Tuesday 27 April 2010

Tuning Hot Standby

Focus for the last month has been on tuning the new PostgreSQL 9.0 features. The latest set of changes have been around Hot Standby.

Erik Rijkers published some good performance test results, very helpful, thanks. Mark Kirkwood also published some insightful results, also thanks.

After the latest set of patches the results show that we get equivalent performance between master and standby under heavy load of very fast indexes SELECTs. The peak reported transaction rate was 28,000 tps (transactions per second), showing that the internal mechanics of queries during Hot Standby are very efficient. This is great news and has taken much work from myself and the usual suspects.

What we have now is a very tight set of code that should provide good performance and scalability from all angles. Changes from the master are applied using minimal locking, so that a high rate of user queries should be possible even under a mixed workload of changes from master and many standby queries. What we don't yet have good independent performance tests to confirm that, or do further tuning.
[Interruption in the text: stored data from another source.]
-- ==== Sys2Proof/Laws/PerInstr.lean ====
section
/-! SUPPORT. Statements about every command as syntax, one lemma a constructor. -/

/-! The family OwnRow: the encoded word of a command is named by its own row of the opcode map (spec
30_encoding.md R59) and by no other. -/

def Sys2Proof.Laws.OwnRow.Statement (i : Sys2Proof.Instr) : Prop :=
  ∀ r ∈ Sys2Proof.opcodeTable, r.names (Sys2Proof.encode i) = true ↔ r.mnemonic = i.mnemonic

namespace Sys2Proof.Laws.OwnRow

/-- The rows of another opcode do not name the word; the own row is left to prove. -/
theorem of_own {i : Instr} {r : OpcodeRow} (hr : r ∈ opcodeTable) (hi : r.mnemonic = i.mnemonic)
    (h : r.names (encode i) = true) : Statement i := by
  intro r' hr'
  refine ⟨fun hn => ?_, fun hm => ?_⟩
  · have ho := opcode_of_names (mask_covers_opcode r' hr') hn
    exact mnemonic_of_opcode i r' hr' (ho.symm.trans (opcode_encode i))
  · rw [row_of_mnemonic r' hr' r hr (hm.trans hi.symm)]; exact h

theorem clr : Statement .clr :=
  of_own (r := ⟨"CLR", 0xFFFFFFFF, 0x10000000⟩) (by decide) rfl (by decide)

theorem push (char : CharCode) : Statement (.push char) := by
  refine of_own (r := ⟨"PUSH", 0xFFFFFF00, 0x20000000⟩) (by decide) rfl ?_
  refine decide_eq_true (BitVec.eq_of_getLsbD_eq fun i hi => ?_)
  rw [BitVec.getLsbD_and, getLsbD_encode_push]
  interval_cases i <;> simp

theorem xtr (len : LenField) (off : OffField) : Statement (.xtr len off) := by
  refine of_own (r := ⟨"XTR", 0xF03F0000, 0x30000000⟩) (by decide) rfl ?_
  refine decide_eq_true (BitVec.eq_of_getLsbD_eq fun i hi => ?_)
  rw [BitVec.getLsbD_and, getLsbD_encode_xtr]
  interval_cases i <;> simp

theorem xmt : Statement .xmt :=
  of_own (r := ⟨"XMT", 0xFFFFFFFF, 0x40000000⟩) (by decide) rfl (by decide)

theorem rdst : Statement .rdst :=
  of_own (r := ⟨"RDST", 0xFFFFFFFF, 0x50000000⟩) (by decide) rfl (by decide)

theorem wctl (f : Bool) : Statement (.wctl f) :=
  of_own (r := ⟨"WCTL", 0xFFFFFFFE, 0x60000000⟩) (by decide) rfl (by cases f <;> decide)

end Sys2Proof.Laws.OwnRow
end

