/-- Fields read one after the other, each from where the one before it ends, extend a read from bit 0
(R41). -/
theorem memRead_of_chain {m : Memory} {p : Nat × Nat} {ps : List (Nat × Nat)} {vs : List Nat} {x : Nat}
    (hvs : List.Forall₂ (fun p v => memRead m p.1 p.2 = some v) ps vs)
    (hchain : (p :: ps).IsChain fun p q => p.1 + p.2 = q.1) (hx : memRead m 0 (p.1 + p.2) = some x) :
    memRead m 0 (p.1 + p.2 + (ps.map Prod.snd).sum) =
      some ((ps.zip vs).foldl (fun x q => x * 2 ^ q.1.2 + q.2) x) := by
  induction hvs generalizing p x with
  | nil => exact hx
  | @cons q v ps vs hv _ ih =>
    obtain ⟨hpq, hchain'⟩ := List.isChain_cons_cons.mp hchain
    have hnext : memRead m 0 (q.1 + q.2) = some (x * 2 ^ q.2 + v) := by
      rw [memRead_add, ← hpq, hx, Nat.zero_add, hpq, hv]
      rfl
    rw [List.map_cons, List.sum_cons, ← Nat.add_assoc, hpq]
    exact ih hchain' hnext

/-- Settles O29: the sixteen pairs are a chain of fields from bit 0 to bit 167. -/
theorem fieldTableReadsReconstructTheStream : Obligations.FieldTableReadsReconstructTheStream := by
  intro s hs he hc
  have hcnt : s.cnt.toNat = 28 := by rw [hc]; rfl
  have hcells : ∀ j, j < s.cnt.toNat → (Memory.read s.u j).isSome := fun j => hs.isSome_read
  obtain ⟨t, vs, ht, hsame, hvs, hresp⟩ :=
    run_xtrCommands he hcnt.ge hcells (List.Subset.refl tilingPairs)
  refine ⟨t, vs, ht, hsame, hvs.length_eq.symm, hresp,
    fun q hq => memRead_lt (List.forall₂_zip hvs hq), ?_⟩
  have hchain : ((0, 0) :: tilingPairs).IsChain fun p q => p.1 + p.2 = q.1 := by simp [tilingPairs]
  have hread := memRead_of_chain hvs hchain (memRead_zero s.u 0)
  rw [show 0 + 0 + (tilingPairs.map Prod.snd).sum = 6 * 28 by decide] at hread
  rw [hcnt] at hcells
  exact (streamValue_eq_memRead hcells).trans hread

end Sys2Proof.Machine
end

section
/-! PROOFS. The client's decode pass (spec 43_field_descriptors.md R123). -/

namespace Sys2Proof.Machine

/-- Every decoded cell below CNT holds a value. -/
theorem State.Decoded.isSome_read {s t : State} {cs : List CharCode} (h : s.Decoded cs t)
    (ha : ∀ c ∈ cs, (alpha s.params c s.fixf).isSome) {j : Nat} (hj : j < t.cnt.toNat) :
    (Memory.read t.u j).isSome := by
  rw [h.cnt] at hj
  rw [h.units, List.getElem?_eq_getElem hj]
  exact ha _ (List.getElem_mem hj)

theorem f_of_mem_unitResponses {p : Params} {fixf : Bool} {cs : List CharCode} {r : Response}
    (h : r ∈ unitResponses p fixf cs) : r.f = false := by
  obtain ⟨c, -, hc⟩ := List.mem_filterMap.mp h
  obtain ⟨v, -, rfl⟩ := Option.map_eq_some_iff.mp hc
  rfl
Of course, there's no magic there. If we give the standby the same workload of changes that the master had and then we add a whole new workload we can probably bring a server to its knees. That's just CPU physics, so nothing surprising there. What we've done is relax the internal locking to allow multiple concurrent workloads to hit the server from both directions, and also allow PostgreSQL to scale well to high numbers of CPUs.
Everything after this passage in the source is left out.